RECORDED DATA:
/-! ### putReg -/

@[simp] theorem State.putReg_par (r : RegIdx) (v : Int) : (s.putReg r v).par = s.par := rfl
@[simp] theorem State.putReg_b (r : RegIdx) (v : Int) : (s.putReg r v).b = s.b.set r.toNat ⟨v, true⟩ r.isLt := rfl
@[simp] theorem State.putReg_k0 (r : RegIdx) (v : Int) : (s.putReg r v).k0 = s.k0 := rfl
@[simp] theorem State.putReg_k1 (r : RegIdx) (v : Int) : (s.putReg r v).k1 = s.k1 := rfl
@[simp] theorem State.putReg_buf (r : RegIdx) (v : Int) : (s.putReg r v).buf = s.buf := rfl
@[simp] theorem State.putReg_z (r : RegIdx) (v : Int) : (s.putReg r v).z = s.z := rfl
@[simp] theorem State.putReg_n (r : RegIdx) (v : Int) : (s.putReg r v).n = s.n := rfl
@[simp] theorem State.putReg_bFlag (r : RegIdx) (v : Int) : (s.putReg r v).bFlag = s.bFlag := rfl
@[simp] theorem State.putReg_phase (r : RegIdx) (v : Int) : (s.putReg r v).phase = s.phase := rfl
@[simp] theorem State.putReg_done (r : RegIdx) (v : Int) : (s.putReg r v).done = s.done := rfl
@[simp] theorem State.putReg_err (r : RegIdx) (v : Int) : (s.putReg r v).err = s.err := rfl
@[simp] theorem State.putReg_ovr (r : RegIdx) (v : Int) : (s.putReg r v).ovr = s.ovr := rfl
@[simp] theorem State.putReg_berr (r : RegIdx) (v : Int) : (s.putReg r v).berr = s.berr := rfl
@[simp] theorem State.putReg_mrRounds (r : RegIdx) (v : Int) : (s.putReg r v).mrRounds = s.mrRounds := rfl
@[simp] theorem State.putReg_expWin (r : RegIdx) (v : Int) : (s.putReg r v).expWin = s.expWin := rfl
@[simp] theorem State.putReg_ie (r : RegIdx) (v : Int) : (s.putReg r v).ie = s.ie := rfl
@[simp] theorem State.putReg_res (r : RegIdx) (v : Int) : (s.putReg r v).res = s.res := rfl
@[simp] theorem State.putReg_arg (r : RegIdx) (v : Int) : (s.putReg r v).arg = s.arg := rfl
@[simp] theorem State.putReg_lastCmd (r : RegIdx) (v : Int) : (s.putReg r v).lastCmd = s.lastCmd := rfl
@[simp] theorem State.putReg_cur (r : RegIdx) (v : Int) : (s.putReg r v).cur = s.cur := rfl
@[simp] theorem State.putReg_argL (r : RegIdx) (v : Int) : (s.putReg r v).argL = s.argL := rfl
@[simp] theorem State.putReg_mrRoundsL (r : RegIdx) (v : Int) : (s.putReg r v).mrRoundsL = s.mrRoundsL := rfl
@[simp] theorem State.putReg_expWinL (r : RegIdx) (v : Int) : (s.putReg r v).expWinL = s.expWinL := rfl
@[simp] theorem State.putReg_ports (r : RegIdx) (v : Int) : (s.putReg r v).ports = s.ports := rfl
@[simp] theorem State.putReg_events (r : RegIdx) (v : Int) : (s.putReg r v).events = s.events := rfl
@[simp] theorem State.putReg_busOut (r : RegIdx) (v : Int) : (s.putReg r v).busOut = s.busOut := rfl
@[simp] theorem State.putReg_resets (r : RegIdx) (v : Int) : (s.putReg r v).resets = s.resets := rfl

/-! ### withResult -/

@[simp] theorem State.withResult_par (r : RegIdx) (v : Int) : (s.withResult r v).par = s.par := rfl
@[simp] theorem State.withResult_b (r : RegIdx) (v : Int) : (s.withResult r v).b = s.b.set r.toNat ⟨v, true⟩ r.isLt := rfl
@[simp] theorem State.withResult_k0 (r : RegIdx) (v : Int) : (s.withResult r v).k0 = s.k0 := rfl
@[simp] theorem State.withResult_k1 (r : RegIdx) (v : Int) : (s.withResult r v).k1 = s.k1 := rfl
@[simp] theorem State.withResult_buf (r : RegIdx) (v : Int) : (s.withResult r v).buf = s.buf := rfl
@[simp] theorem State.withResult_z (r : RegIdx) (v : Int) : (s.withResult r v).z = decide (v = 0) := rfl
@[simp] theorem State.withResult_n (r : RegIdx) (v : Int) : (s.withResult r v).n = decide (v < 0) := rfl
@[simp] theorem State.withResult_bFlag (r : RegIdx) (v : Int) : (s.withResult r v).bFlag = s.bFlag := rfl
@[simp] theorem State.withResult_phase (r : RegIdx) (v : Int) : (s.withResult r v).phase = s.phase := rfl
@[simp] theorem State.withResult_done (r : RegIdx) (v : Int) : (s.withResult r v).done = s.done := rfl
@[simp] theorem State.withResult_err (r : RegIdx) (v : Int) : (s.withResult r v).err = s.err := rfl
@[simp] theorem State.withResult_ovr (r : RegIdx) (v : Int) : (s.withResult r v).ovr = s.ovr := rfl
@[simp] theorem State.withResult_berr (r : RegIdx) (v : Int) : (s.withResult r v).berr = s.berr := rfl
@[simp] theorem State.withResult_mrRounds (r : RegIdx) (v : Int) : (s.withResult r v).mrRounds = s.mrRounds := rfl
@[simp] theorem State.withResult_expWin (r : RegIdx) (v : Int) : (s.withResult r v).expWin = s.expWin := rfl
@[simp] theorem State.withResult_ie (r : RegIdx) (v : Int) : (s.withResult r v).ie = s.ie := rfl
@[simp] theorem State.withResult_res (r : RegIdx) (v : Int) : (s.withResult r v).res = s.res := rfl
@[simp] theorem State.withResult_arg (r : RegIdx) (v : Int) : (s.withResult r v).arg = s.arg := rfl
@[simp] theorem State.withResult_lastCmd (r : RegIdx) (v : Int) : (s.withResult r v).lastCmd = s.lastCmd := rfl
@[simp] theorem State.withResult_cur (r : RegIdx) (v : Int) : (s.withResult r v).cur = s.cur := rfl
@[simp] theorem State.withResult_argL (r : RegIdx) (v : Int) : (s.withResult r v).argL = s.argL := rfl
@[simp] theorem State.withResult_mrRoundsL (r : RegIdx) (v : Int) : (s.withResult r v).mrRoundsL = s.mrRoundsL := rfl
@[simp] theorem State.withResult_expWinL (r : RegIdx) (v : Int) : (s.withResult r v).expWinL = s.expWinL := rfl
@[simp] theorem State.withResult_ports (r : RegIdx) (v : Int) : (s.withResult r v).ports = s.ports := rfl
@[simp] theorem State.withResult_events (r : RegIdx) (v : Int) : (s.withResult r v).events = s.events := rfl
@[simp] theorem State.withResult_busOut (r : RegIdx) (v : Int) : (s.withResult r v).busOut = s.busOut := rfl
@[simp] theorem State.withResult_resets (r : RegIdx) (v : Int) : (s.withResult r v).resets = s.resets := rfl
* * *
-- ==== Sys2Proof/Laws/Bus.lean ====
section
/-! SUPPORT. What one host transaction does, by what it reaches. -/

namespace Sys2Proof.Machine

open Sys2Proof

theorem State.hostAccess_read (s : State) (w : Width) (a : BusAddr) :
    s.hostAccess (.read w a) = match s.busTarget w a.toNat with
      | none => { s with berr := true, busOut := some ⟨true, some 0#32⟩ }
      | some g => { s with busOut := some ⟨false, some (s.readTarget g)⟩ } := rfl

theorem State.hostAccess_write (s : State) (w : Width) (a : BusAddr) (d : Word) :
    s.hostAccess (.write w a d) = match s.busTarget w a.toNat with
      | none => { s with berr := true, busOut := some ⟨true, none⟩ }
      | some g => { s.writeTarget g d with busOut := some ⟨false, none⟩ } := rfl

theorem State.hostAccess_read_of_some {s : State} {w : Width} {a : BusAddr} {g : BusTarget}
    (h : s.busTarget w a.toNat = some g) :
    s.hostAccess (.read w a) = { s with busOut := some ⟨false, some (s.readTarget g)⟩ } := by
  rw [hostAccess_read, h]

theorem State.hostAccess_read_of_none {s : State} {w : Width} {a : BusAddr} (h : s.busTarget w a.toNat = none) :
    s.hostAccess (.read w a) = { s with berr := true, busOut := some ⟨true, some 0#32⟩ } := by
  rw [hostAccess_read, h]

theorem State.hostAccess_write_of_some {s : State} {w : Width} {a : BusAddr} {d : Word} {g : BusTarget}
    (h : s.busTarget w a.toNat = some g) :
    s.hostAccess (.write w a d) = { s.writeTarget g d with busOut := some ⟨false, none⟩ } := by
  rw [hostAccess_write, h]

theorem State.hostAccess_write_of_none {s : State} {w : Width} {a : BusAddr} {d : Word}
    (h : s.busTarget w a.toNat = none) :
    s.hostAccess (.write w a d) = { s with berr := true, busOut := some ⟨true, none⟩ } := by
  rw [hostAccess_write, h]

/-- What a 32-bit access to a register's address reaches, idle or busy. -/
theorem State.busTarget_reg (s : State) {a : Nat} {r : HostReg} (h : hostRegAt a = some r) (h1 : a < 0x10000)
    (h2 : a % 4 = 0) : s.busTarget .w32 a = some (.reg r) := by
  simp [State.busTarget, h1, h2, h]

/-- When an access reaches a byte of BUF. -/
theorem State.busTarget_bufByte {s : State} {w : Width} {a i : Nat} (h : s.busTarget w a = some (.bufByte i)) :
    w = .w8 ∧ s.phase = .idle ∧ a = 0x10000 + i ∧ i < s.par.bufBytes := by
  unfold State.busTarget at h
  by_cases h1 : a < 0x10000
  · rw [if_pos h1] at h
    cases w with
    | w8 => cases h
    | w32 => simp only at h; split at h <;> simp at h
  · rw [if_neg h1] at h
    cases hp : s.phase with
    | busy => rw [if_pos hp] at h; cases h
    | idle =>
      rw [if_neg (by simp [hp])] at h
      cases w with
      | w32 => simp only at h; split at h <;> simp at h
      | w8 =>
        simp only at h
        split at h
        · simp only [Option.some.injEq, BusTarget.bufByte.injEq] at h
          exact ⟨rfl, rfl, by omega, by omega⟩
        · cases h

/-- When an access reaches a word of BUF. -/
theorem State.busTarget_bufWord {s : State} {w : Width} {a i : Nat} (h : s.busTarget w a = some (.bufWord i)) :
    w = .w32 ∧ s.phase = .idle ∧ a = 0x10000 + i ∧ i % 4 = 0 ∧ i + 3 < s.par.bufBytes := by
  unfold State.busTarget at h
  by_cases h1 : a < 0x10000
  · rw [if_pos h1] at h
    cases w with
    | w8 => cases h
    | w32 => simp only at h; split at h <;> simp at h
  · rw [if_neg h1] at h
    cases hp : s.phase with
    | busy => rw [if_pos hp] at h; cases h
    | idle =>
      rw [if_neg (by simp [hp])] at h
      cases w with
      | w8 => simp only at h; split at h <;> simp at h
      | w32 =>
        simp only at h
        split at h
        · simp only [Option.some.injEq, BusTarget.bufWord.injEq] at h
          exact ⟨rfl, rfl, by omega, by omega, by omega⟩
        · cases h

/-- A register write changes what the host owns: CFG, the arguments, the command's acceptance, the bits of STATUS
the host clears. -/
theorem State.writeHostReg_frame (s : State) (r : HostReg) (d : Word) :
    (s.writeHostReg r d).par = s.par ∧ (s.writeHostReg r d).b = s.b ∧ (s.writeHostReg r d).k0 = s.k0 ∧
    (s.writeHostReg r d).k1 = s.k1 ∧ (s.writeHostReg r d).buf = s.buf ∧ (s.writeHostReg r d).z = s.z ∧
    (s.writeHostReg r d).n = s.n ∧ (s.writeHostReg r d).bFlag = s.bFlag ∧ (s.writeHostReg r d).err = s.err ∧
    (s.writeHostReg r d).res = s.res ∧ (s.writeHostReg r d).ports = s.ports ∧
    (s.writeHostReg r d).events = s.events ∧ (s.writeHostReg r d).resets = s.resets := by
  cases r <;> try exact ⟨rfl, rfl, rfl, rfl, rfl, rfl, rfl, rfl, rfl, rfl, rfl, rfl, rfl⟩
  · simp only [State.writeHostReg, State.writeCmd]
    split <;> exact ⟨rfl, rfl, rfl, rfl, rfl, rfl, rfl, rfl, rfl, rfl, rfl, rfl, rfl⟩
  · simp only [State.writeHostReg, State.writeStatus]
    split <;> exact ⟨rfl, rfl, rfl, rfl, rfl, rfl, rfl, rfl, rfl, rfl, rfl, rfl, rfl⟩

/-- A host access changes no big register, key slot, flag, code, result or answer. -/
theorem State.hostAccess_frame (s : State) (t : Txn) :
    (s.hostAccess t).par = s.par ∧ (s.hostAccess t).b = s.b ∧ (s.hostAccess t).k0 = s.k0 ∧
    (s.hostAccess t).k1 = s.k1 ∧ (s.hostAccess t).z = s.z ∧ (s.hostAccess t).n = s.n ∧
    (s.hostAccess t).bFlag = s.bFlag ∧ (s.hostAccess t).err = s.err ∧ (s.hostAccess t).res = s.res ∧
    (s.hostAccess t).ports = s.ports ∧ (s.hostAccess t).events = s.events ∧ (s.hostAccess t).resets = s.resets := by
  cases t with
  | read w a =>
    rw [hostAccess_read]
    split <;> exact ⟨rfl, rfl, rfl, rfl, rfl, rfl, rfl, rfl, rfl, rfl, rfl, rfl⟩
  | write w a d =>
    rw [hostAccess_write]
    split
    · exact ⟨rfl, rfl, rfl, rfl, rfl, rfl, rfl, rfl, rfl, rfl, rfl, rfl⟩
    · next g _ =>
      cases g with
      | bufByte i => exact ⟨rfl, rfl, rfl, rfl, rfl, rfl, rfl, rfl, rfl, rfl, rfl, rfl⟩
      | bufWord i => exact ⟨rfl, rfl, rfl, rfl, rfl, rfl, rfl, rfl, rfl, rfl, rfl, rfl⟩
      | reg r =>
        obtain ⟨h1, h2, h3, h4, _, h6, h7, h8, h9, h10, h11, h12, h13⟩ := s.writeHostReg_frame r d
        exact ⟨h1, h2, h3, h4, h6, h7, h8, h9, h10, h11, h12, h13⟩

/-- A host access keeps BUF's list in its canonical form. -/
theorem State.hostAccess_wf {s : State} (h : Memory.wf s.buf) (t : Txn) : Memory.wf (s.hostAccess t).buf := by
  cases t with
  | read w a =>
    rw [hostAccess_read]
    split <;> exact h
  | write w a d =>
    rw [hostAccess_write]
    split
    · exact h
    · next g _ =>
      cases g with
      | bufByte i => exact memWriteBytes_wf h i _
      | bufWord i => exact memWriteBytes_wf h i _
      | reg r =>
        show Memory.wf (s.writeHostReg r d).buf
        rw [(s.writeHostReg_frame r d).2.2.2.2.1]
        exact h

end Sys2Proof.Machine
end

DIRECTIONS: Can you repeat, word for word, every line above from the one containing "(s.withResult r v).expWin = s.expWin := rfl" down to the one containing "(s.withResult r v).resets = s.resets := rfl", including both?

SOLUTION TO THIS TASK:
@[simp] theorem State.withResult_expWin (r : RegIdx) (v : Int) : (s.withResult r v).expWin = s.expWin := rfl
@[simp] theorem State.withResult_ie (r : RegIdx) (v : Int) : (s.withResult r v).ie = s.ie := rfl
@[simp] theorem State.withResult_res (r : RegIdx) (v : Int) : (s.withResult r v).res = s.res := rfl
@[simp] theorem State.withResult_arg (r : RegIdx) (v : Int) : (s.withResult r v).arg = s.arg := rfl
@[simp] theorem State.withResult_lastCmd (r : RegIdx) (v : Int) : (s.withResult r v).lastCmd = s.lastCmd := rfl
@[simp] theorem State.withResult_cur (r : RegIdx) (v : Int) : (s.withResult r v).cur = s.cur := rfl
@[simp] theorem State.withResult_argL (r : RegIdx) (v : Int) : (s.withResult r v).argL = s.argL := rfl
@[simp] theorem State.withResult_mrRoundsL (r : RegIdx) (v : Int) : (s.withResult r v).mrRoundsL = s.mrRoundsL := rfl
@[simp] theorem State.withResult_expWinL (r : RegIdx) (v : Int) : (s.withResult r v).expWinL = s.expWinL := rfl
@[simp] theorem State.withResult_ports (r : RegIdx) (v : Int) : (s.withResult r v).ports = s.ports := rfl
@[simp] theorem State.withResult_events (r : RegIdx) (v : Int) : (s.withResult r v).events = s.events := rfl
@[simp] theorem State.withResult_busOut (r : RegIdx) (v : Int) : (s.withResult r v).busOut = s.busOut := rfl
@[simp] theorem State.withResult_resets (r : RegIdx) (v : Int) : (s.withResult r v).resets = s.resets := rfl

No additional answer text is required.